All of that is what Hershey's is attacking.

It is because these chocolates are as much about 'home' and childhood as about taste that the invective leveled at Hershey's is nearing meltdown. There is so much hate on Facebook (see the page Stop Hershey’s and Boycott Hershey’s) and Twitter (see @StopHersheys and @boycotthershey) being directed at Hershey's that they have to be wondering if it was really worth it to go after the imported Cadbury's chocolate bars.

If Hershey's isn't wondering about what they've unleashed upon themselves it's because the number of people who currently buy imported Cadbury's bars is so small as to be inconsequential. That is, too few people to care about, which only begs the question again: Why are they bothering?

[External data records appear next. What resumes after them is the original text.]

/-- A read of the window is done: without feature [1] its lines are not kept (R346). -/
def Dev.windowUsed (d : Dev) (a n : Nat) : Dev :=
  if (List.range 2).any (fun i => d.bit pVEX (rVEX_PORT.at i) 1) then d
  else d.windowDrop a n

/-- Segments of core k that n bytes at a scratchpad offset touch become live (R56). -/
def Dev.liveSegs (d : Dev) (k off n : Nat) : Dev :=
  if n = 0 then d
  else
    let c := d.core k
    let lo := off / 0x40000
    d.setCore k { c with live := { c.live with segLive := NSet.addRange c.live.segLive lo ((off + n - 1) / 0x40000 + 1 - lo) } }

/-- A write of a granule that switches is held (R171). -/
def Dev.hold (d : Dev) (g a : Nat) (bs : List Byte) (bad : Bool) : Dev :=
  d.setMig g { d.mig g with held := (d.mig g).held ++ [(a, bs, bad)] }

/-- A write of a connection record renews its connection (R291). -/
def Dev.renewConns (d : Dev) (a n : Nat) : Dev :=
  { d with eth := { d.eth with lost := d.eth.lost.filter fun c => c + 64 ≤ a || a + n ≤ c } }

/-- A write within one granule, with the poison it carries: held while the granule switches (R171), else with everything
that follows from a write of the tier range. -/
def Dev.storeGran (d : Dev) (a : Nat) (bs : List Byte) (bad : Bool) : Dev :=
  let g := a / granBytes
  let n := bs.length
  if (d.gran g).valid && (d.gran g).state == stSwitching then d.hold g a bs bad
  else
    let d := ((((((d.storeRaw a bs).markDirty a n).dropStaged a n).invalidate a n).warm a n).renewConns a n).settle g
    if bad then d.addPoison a n else d

/-- A write within the scratchpad window of one core: its segments become live (R56). -/
def Dev.storeScratch (d : Dev) (a : Nat) (bs : List Byte) (bad : Bool) : Dev :=
  let d := (d.storeRaw a bs).liveSegs (windowCore a) (a % scratchBytes) bs.length
  if bad then d.addPoison a bs.length else d

/-- A write of an agent to memory of the device, after its checks, with the poison it carries (R178): granule by granule to the
tier range, window by window to the scratchpads. A write of the companion window is `Dev.windowWrite`. -/
def Dev.storeBad (d : Dev) (a : Nat) (bs : List Byte) (bad : Bool) : Dev :=
  let part := fun (r : Nat × Nat) => (bs.drop (r.1 - a)).take r.2
  match whereIs a with
  | .tier => d.each (pieces granBytes a bs.length) fun r e => e.storeGran r.1 (part r) bad
  | .scratch _ => d.each (pieces scratchBytes a bs.length) fun r e => e.storeScratch r.1 (part r) bad
  | _ => d

def Dev.store (d : Dev) (a : Nat) (bs : List Byte) : Dev := d.storeBad a bs false

/-- The byte that the writes held for a switching granule leave at an address, when one of them covers it. -/
def heldByte (held : List (Nat × List Byte × Bool)) (a : Nat) : Option Byte :=
  (held.reverse.find? fun h => h.1 ≤ a && a < h.1 + h.2.1.length).bind fun h => h.2.1[a - h.1]?

/-- Bytes as an engine of the Zamet sees its own tables and buffers: with its writes that are held while a granule
switches (R171). -/
def Dev.loadNew (d : Dev) (a n : Nat) : List Byte :=
  if (d.switching a n).isNone then d.load a n
  else (d.load a n).zipIdx.map fun x =>
    (heldByte (d.mig ((a + x.2) / granBytes)).held (a + x.2)).getD x.1

def Dev.loadNatNew (d : Dev) (a n : Nat) : Nat := leNat (d.loadNew a n)

/-- Is every write to the range visible: none is held for a granule of it that switches (R53, R171)? -/
def Dev.rangeVisible (d : Dev) (a n : Nat) : Bool := whereIs a != .tier || (granules a n).all fun g => (d.mig g).held.isEmpty

/-- A store of a little-endian number of n bytes. -/
def Dev.storeNat (d : Dev) (a n v : Nat) : Dev := d.store a (natLe n v)

/-! ### Access checks (R120, R170, R399) -/

/-- Whether an agent of a partition in a world may access a granule: 0, or the fault code of R80. -/
def Dev.granCode (d : Dev) (p : Nat) (w : Bool) (g : Nat) : Nat :=
  let e := d.gran g
  if !e.valid || e.part != p then 4 else if e.world != w then 5 else 0

/-- Whether an agent of a partition may access n bytes: 0, 0x04 for an address outside its quota, 0x05 for the other
world; with several, the lower (R121). -/
def Dev.accessCode (d : Dev) (p : Nat) (w : Bool) (a n : Nat) : Nat :=
  match whereIs a with
  | .tier =>
    if 0x030000000000 < a + n then 4
    else
      let cs := (granules a n).map (d.granCode p w)
      if cs.contains 4 then 4 else if cs.contains 5 then 5 else 0
  | .scratch _ => if a + n ≤ scratchAddr 512 0 && (pieces scratchBytes a n).all (fun r => d.ownsCore p (windowCore r.1))
      then 0 else 4
  | .companion => if a + n ≤ 0x200000000000 then 0 else 4
  | _ => 4

/-- May an engine of a partition access n bytes of the tier range? -/
def Dev.tierOk (d : Dev) (p : Nat) (w : Bool) (a n : Nat) : Bool :=
  whereIs a == .tier && d.accessCode p w a n == 0

/-- Code for a range that an engine would read or write, in the tier range or in the windows of the partition's cores
(R54), as R80 names it. -/
def Dev.rangeCode (d : Dev) (p : Nat) (w : Bool) (a n : Nat) : Nat :=
  match whereIs a with
  | .tier | .scratch _ => d.accessCode p w a n
  | _ => 4

/-- As `tierOk`, and every granule of the range lies in HBM. -/
def Dev.hbmOk (d : Dev) (p : Nat) (w : Bool) (a n : Nat) : Bool :=
  d.tierOk p w a n && (granules a n).all fun g => !(d.gran g).slow

/-- As `tierOk`, and every granule of the range lies in the slow tier. -/
def Dev.slowOk (d : Dev) (p : Nat) (w : Bool) (a n : Nat) : Bool :=
  d.tierOk p w a n && (granules a n).all fun g => (d.gran g).slow

/-- The re-fetch record of a granule when its partition's source table holds a valid one (R179). -/
def Dev.sourceRec (d : Dev) (g : Nat) : Option SourceRec :=
  let e := d.gran g
  let base := d.fld pTIER (rTIER_PSRC.at e.part) 47 4 * 16
  let a := base + 16 * g
  if base = 0 || !d.tierOk e.part e.world a 16 || d.poisoned a 16 then none
  else
    let flags := d.loadNat (a + 2) 1
    if bits flags 1 0 = 0 then none
    else some { replica := if flags.testBit 0 then some (d.loadNat a 2) else none,
                slot := if flags.testBit 1 then some (d.loadNat (a + 3) 1 % 4) else none }

/-- Tiles of a range counted as left poisoned (TIER_STAT.unrecovered), each once (R181). -/
def Dev.leavePoisoned (d : Dev) (tiles : List Nat) : Dev :=
  d.each tiles fun t e =>
    if e.tier.left.contains t then e
    else Dev.count { e with tier := { e.tier with left := e.tier.left.add t } } pTIER rTIER_STAT.off 7 0 1

/-- A read that finds a poisoned line puts its granule into re-fetch when a valid record names a source (R179). A
migration in progress is abandoned; a granule that zeroes, switches or retires keeps its state. Without a valid record
the poisoned tiles are left so, and a tile that has failed at every source is not tried again (R181; log entry 8). -/
def Dev.enterRefetch (d : Dev) (g : Nat) : Dev :=
  let e := d.gran g
  if !e.valid then d
  else if (d.poisonTiles g).all d.tier.tried.contains then d
  else if (d.sourceRec g).isNone then d.leavePoisoned (d.poisonTiles g)
  else if e.state == stStable then (d.setGran g { e with state := stRefetch }).phStart e.part phRecovery
  else if e.state == stCopying then
    (((d.setGran g { e with state := stRefetch, dslow := false, dframe := 0 }).setMig g {}).giveBack e.dslow
      e.dframe).phStart e.part phRecovery
  else d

This has all the markings of a classic case of using a sledgehammer to crack a nut or as a German might say, “Mit Kanonen auf Spatzen schießen” (shooting sparrows with a cannon).

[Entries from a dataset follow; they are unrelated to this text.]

-- ==== Sys2Proof/Machine/Links.lean ====
section
/-! DEFINITION. Sending on the Clatil Fabric (R317 to R322) and the signals of embers (R391 to R394). -/

namespace Sys2Proof.Machine

/-! ### Routes and flows -/

/-- The routing entry of a destination (R317). -/
def Dev.routeOf (d : Dev) (dst : Nat) : Nat := (Tab.get (fun _ => 0) d.fab.routes dst).toNat

/-- State of a fabric port (FAB_PORTn.state). -/
def Dev.portState (d : Dev) (n : Nat) : Nat := d.fld pFAB (rFAB_PORT.at n) 51 48
def portDown : Nat := 0
def portTraining : Nat := 1
def portUp : Nat := 2
def portIncompatible : Nat := 3
def portConflict : Nat := 4
def portAsleep : Nat := 5

/-- Ports of a destination's mask in a state (R317). -/
def Dev.portsIn (d : Dev) (dst st : Nat) : List Nat :=
  if (d.routeOf dst).testBit 63 then
    (List.range 24).filter fun n => (d.routeOf dst).testBit n && d.portState n == st
  else []

/-- The next port, in rotation, of a destination's mask that is up; `none` for an unreachable destination (R317). -/
def Dev.portTo (d : Dev) (dst : Nat) : Option Nat :=
  let l := d.portsIn dst portUp
  match l.find? (d.fab.rotor ≤ ·) with
  | some n => some n
  | none => l.head?

def flowKey (dev vc : Nat) : Nat := dev * 8 + vc
def Dev.flow (d : Dev) (dev vc : Nat) : Flow := Tab.get (fun _ => {}) d.fab.flows (flowKey dev vc)
def Dev.setFlow (d : Dev) (dev vc : Nat) (f : Flow) : Dev :=
  { d with fab := { d.fab with flows := Tab.set (fun _ => {}) d.fab.flows (flowKey dev vc) f } }

/-- The 32 bytes of a packet's header (R322). -/
def packetHeader (p : Packet) : List Byte :=
  natLe 2 p.dst ++ natLe 2 p.src ++ natLe 1 (p.vc + p.cls * 8 + p.type * 16) ++ natLe 1 p.ver ++ natLe 2 p.payload.length
    ++ natLe 4 p.fseq ++ natLe 4 (p.group + p.part * 2 ^ 10 + p.digest * 2 ^ 16) ++ natLe 4 p.cseq ++ natLe 8 p.place
    ++ natLe 4 p.arg

/-- The CRC-32C of a packet's header and payload (R322). -/
def packetCrc (p : Packet) : Nat := crc32c.of (packetHeader p ++ p.payload)

def tyHello : Nat := 0
def tyAck : Nat := 1
def tyJoin : Nat := 2
def tyFlood : Nat := 3
def tyBarrier : Nat := 4
def tyEmber : Nat := 5
def tySegment : Nat := 6
def tyCredit : Nat := 7
def tyPut : Nat := 8
def tyPutAck : Nat := 9
def tyMirror : Nat := 10
def tyShip : Nat := 11
def tyCommit : Nat := 12
def tyAbort : Nat := 13

/-- Is a packet of a type outside the flows: a hello or an acknowledgement? -/
def unflowed (p : Packet) : Bool := p.type == tyHello || p.type == tyAck

/-- A packet leaves on a port: with the port's version, and in buffer class 1 from a dateline port on (R318). Traffic other
than hellos and acknowledgements withdraws the port's wish to sleep (R311). -/
def Dev.leaveOn (d : Dev) (n : Nat) (p : Packet) : Dev :=
  let ask := if unflowed p then d.fab.askSleep else d.fab.askSleep.del n
  Dev.emit { d with fab := { d.fab with askSleep := ask, rotor := n + 1 } }
    (.packet n { p with ver := d.fld pFAB (rFAB_PORT.at n) 45 44, cls := if d.bit pFAB (rFAB_PORT.at n) 58 then 1 else p.cls })

/-- A packet leaves on the port picked for it; without one it waits for an asleep port of its mask (R311), or is dropped
(R317). -/
def Dev.departOn (d : Dev) (port : Option Nat) (p : Packet) : Dev :=
  match port with
  | some n => d.leaveOn n p
  | none =>
    if (d.portsIn p.dst portAsleep).isEmpty then d
    else { d with fab := { d.fab with asleep := d.fab.asleep ++ [p] } }

/-- A packet leaves toward its destination. -/
def Dev.depart (d : Dev) (p : Packet) : Dev := d.departOn (d.portTo p.dst) p

/-- What a packet says beside its addressing. -/
structure Message where
  type : Nat
  part : Nat := 0
  group : Nat := 0
  digest : Nat := 0
  cseq : Nat := 0
  place : Nat := 0
  arg : Nat := 0
  payload : List Byte := []
deriving DecidableEq, Repr

/-- A message of at most 2,048 bytes sent to a device on a virtual channel, by the port picked for it: it takes the next
sequence number of its flow and is kept until it is acknowledged (R320). Nothing is sent without a valid device ID (R315) or
to a lost destination (R321). -/
def Dev.sendOn (d : Dev) (port : Option Nat) (dst vc : Nat) (m : Message) : Dev :=
  if !d.hears || d.fab.lost.contains dst then d
  else
    let f := d.flow dst vc
    let p : Packet := { dst := dst, src := d.id, vc := vc, cls := 0, type := m.type, ver := 0, fseq := f.next,
                        group := m.group, part := m.part, digest := m.digest, cseq := m.cseq, place := m.place,
                        arg := m.arg, payload := m.payload }
    (d.setFlow dst vc { f with next := (f.next + 1) % 2 ^ 32, unacked := f.unacked ++ [p] }).departOn port p

/-- A message of one packet. -/
def Dev.send (d : Dev) (dst vc : Nat) (m : Message) : Dev := d.sendOn (d.portTo dst) dst vc m

/-- Payload bytes of a packet (R310, R322). -/
def packetBytes : Nat := 2048

/-- The payload of a message in packets: each with its place among them, the last of them marked. -/
def packetsOf (bs : List Byte) : List (Nat × Bool × List Byte) :=
  let n := max 1 ((bs.length + packetBytes - 1) / packetBytes)
  (List.range n).map fun i => (i, i + 1 == n, (bs.drop (packetBytes * i)).take packetBytes)

/-- A message of any length, packet by packet, in rotation over the ports (R317). -/
def Dev.sendLong (d : Dev) (dst vc : Nat) (m : Message) (part : Nat → Bool → Message → Message) : Dev :=
  d.each (packetsOf m.payload) fun x e => e.send dst vc (part x.1 x.2.1 { m with payload := x.2.2 })

/-- A message that travels whole on one port, as a segment does (R336). -/
def Dev.sendWhole (d : Dev) (dst vc : Nat) (m : Message) (part : Nat → Message → Message) : Dev :=
  let port := d.portTo dst
  d.each (packetsOf m.payload) fun x e => e.sendOn port dst vc (part x.1 { m with payload := x.2.2 })

/-- A message outside the flows, which is not kept: an acknowledgement or a hello (R312, R320). -/
def Dev.sendOnce (d : Dev) (dst : Nat) (m : Message) : Dev :=
  if !d.hears then d
  else d.depart { dst := dst, src := d.id, vc := 0, cls := 0, type := m.type, ver := 0, fseq := 0, group := m.group,
                  part := m.part, digest := m.digest, cseq := m.cseq, place := m.place, arg := m.arg,
                  payload := m.payload }

/-! ### Ports that go down (R314) and the members of a stack (R315) -/

/-- Members of the stack that the master can reach, as FAB_STACK.members holds them. -/
def Dev.reachableMembers (d : Dev) : Nat :=
  ((List.range 16).map fun i =>
    match Tab.get (fun _ => 0) d.fab.stack i with
    | 0 => 0
    | m + 1 => if (d.portTo m).isSome || m == d.id then 2 ^ i else 0).sum

/-- The master keeps FAB_STACK.members and raises its stack event at each change (R315). -/
def Dev.stackSync (d : Dev) : Dev :=
  if d.bit pFAB rFAB_STACK.off 63 && d.fld pFAB rFAB_STACK.off 61 46 != d.reachableMembers then
    (d.setFld pFAB rFAB_STACK.off 61 46 d.reachableMembers).event pFAB
  else d

/-- The peer fields of a port are cleared (R314). -/
def Dev.clearPeer (d : Dev) (n : Nat) : Dev := (d.setFld pFAB (rFAB_PORT.at n) 43 20 0).setFld pFAB (rFAB_PORT.at n) 45 44 0

/-- A fabric port goes down (R314): counted, its peer fields cleared, the peer event raised. It retrains when it is
enabled and its reference clock is there. -/
def Dev.fabPortDown (d : Dev) (n : Nat) : Dev :=
  let fab := { d.fab with trained := d.fab.trained.del n, halfIdle := d.fab.halfIdle.del n,
                          peerSleep := d.fab.peerSleep.del n, askSleep := d.fab.askSleep.del n }
  let next := if d.bit pFAB (rFAB_PORT.at n) 63 && d.pow.refclkB then portTraining else portDown
  (((Dev.clearPeer { d with fab := fab } n).setFld pFAB (rFAB_PORT.at n) 51 48 next).count pFAB (rFAB_PERR.at n) 31 16
    1).event pFAB |>.stackSync

/-! ### Embers -/

def ebCounter : Nat := 0
def ebBarrier : Nat := 1
def ebEvent : Nat := 2
def ebOff : Nat := 3

def cfgOff (e : Nat) : Nat := rEMB_CFG.at (e % 2048)
def valOff (e : Nat) : Nat := rEMB_VAL.at (e % 2048)
def Dev.emberKind (d : Dev) (e : Nat) : Nat := d.fld (pEMB e) (cfgOff e) 63 62
def Dev.emberRemote (d : Dev) (e : Nat) : Bool := d.bit (pEMB e) (cfgOff e) 61
def Dev.emberParties (d : Dev) (e : Nat) : Nat := d.fld (pEMB e) (cfgOff e) 15 0
def Dev.emberValue (d : Dev) (e : Nat) : Nat := d.rd (pEMB e) (valOff e)

/-- A signal that does not fit its ember's kind (R392): nothing changes but the event, the count and the log. -/
def Dev.misfit (d : Dev) (p e : Nat) : Dev :=
  ((d.partEvt p evKind).count (pPART p) rPART_STAT.off 31 16 1).log (pEMB e)
    { code := 0x80, detail := e, part := p, world := d.partWorld p }

/-- A barrier's value after an arrival (R392). -/
def barrierArrive (v parties : Nat) : Nat :=
  let gen := bits v 63 32
  let n := bits v 15 0 + 1
  if parties ≤ n then (gen + 1) % 2 ^ 32 * 2 ^ 32 else gen * 2 ^ 32 + n

/-- A signal applied to a local ember (R392); a misfit is treated as the second argument says. -/
def Dev.applySignal (d : Dev) (p e : Nat) (op : EmberOp) (miss : Dev → Dev) : Dev :=
  let k := d.emberKind e
  match op with
  | .add n =>
    if k = ebCounter then
      if d.emberValue e + n.toNat < 2 ^ 64 then d.wr (pEMB e) (valOff e) (d.emberValue e + n.toNat)
      else (d.wr (pEMB e) (valOff e) (2 ^ 64 - 1)).partEvt p evSat
    else miss d
  | .arrive =>
    if k = ebBarrier && d.emberParties e != 0 then
      d.wr (pEMB e) (valOff e) (barrierArrive (d.emberValue e) (d.emberParties e))
    else miss d
  | .set => if k = ebEvent then d.wr (pEMB e) (valOff e) 1 else miss d
  | .clear => if k = ebEvent then d.wr (pEMB e) (valOff e) 0 else miss d

/-- Code and operand of an ember operation on the fabric (log entry 11). -/
def emberArg : EmberOp → Nat × List Byte
  | .add n => (0, natLe 8 n.toNat)
  | .arrive => (1, [])
  | .set => (2, [])
  | .clear => (3, [])

/-- A committed signal of a partition to an ember (R392, R394): a remote ember forwards it. -/
def Dev.signal (d : Dev) (p e : Nat) (op : EmberOp) : Dev :=
  if d.emberRemote e then
    d.send (d.fld (pEMB e) (cfgOff e) 54 41) 0
      { type := tyEmber, part := d.fld (pEMB e) (cfgOff e) 60 55,
        arg := d.fld (pEMB e) (cfgOff e) 40 27 + (emberArg op).1 * 2 ^ 14, payload := (emberArg op).2 }
  else d.applySignal p e op (fun d => d.misfit p e)

/-- The completion signal of an engine: a counter add of 1 (R392). -/
def Dev.signal1 (d : Dev) (p e : Nat) : Dev := d.signal p e (.add 1)

end Sys2Proof.Machine
end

I mean, let's face it, the amount of chocolate bought by British and Irish immigrants in the import stores where these chocolates are available is so small that it wouldn't register on Hershey's company accounts even if they were getting credit for every sale. There just aren't that many people walking into those few stores and paying the premium price for imported Cadbury's bars.

Yet there they were being quoted in the New York Times talking about their (illiterate?) customers confusing a Reese's Peanut Butter Cup with a British Toffee Crisp. “It is important for Hershey to protect its trademark rights and to prevent consumers from being confused or misled when they see a product name or product package that is confusingly similar to a Hershey name or trade dress.”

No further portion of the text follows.